We expect p_buf to be NUL-terminated based on the callsites using these
transport_dump_* methods because they use the destination buf with C-string
APIs like strlen() and sprintf().
memset(buf, 0, VPD_TMP_BUF_SIZE); \
transport_dump_vpd_ident_type(vpd, buf, VPD_TMP_BUF_SIZE); \
if (len + strlen(buf) >= PAGE_SIZE) \
break; \
len += sprintf(page+len, "%s", buf); \
We also do not require the NUL-padding behavior that strncpy() provides
because we are manually setting the entire buffer to NUL, rendering any
future padding redundant.
Let's use strscpy() as it guarantees NUL-termination and doesn't
NUL-pad ( and isn't deprecated :>] ). Note that we can't use the more
idiomatic strscpy() usage of strscpy(dest, src, sizeof(dest)) because
the size of the destination buffer is not known to the compiler. We also
can't use the new 2-arg version of strscpy() from Commit e6584c3964f2f
("string: Allow 2-argument strscpy()")
Link: https://www.kernel.org/doc/html/latest/process/deprecated.html#strncpy-on-nul-terminated-strings [1]
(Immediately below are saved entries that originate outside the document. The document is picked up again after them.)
-- ==== Sys2Proof/WellFormed.lean ====
section
/-! DEFINITION. WellFormed.lean: the checks on raw command words (R60 to R62, R65, R66) and on the labels of host scripts
(R69; the access widths are checked in Machine/Script.lean). Every term of `Instr` is a legal command by its type, so an instruction
needs no check of its own; the words do. -/

namespace Sys2Proof

/-- R62: bits 31:9 of a command word are zero. -/
def Word.rsvZero (w : Word) : Bool := w.extractLsb' 9 23 == 0#23

/-- The opcodes of R65 that accept `sel = 1`. -/
def selOpcodes : List Byte := [0x31, 0x32, 0x33, 0x34, 0x35, 0x36, 0x37, 0x38]

/-- All opcodes of R65. -/
def opcodes : List Byte :=
  [0x10, 0x11]
    ++ [0x20, 0x21, 0x22, 0x23, 0x24, 0x25, 0x26, 0x27, 0x28, 0x29, 0x2A, 0x2B]
    ++ (0x30 :: selOpcodes)
    ++ [0x40, 0x41, 0x42, 0x43, 0x44, 0x45, 0x46, 0x47, 0x48]

/-- R65: the opcode, bits 7:0, is in the opcode map. -/
def Word.opcodeListed (w : Word) : Bool := opcodes.contains (w.extractLsb' 0 8)

/-- R61: `sel`, bit 8, is 0 or the opcode is marked "sel". -/
def Word.selAllowed (w : Word) : Bool := !w.getLsbD 8 || selOpcodes.contains (w.extractLsb' 0 8)

/-- R66: a command word is legal when none of the three conditions of R66 holds. -/
def Word.legal (w : Word) : Bool := Word.rsvZero w && Word.opcodeListed w && Word.selAllowed w

/-- The labels a script declares, in order. -/
def Script.labels : Script → List Nat
  | [] => []
  | .label n :: rest => n :: Script.labels rest
  | _ :: rest => Script.labels rest

/-- Every branch of the script goes to a label the script declares (R69). -/
def Script.targetsDeclared (sc : Script) : Bool :=
  sc.all fun
    | .bneStatus _ n => (Script.labels sc).contains n
    | _ => true

/-- No label is declared twice, so a branch has one target (R69). -/
def Script.labelsDistinct (sc : Script) : Bool := decide (Script.labels sc).Nodup

end Sys2Proof
end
Link: https://manpages.debian.org/testing/linux-manual-4.8/strscpy.9.en.html [2]
Link: https://github.com/KSPP/linux/issues/90
Cc: linux-hardening@vger.kernel.org
Signed-off-by: Justin Stitt <justinstitt@google.com>
---
Note: build-tested only.
Found with: $ rg "strncpy\("
---
drivers/target/target_core_transport.c | 8 ++++----
1 file changed, 4 insertions(+), 4 deletions(-)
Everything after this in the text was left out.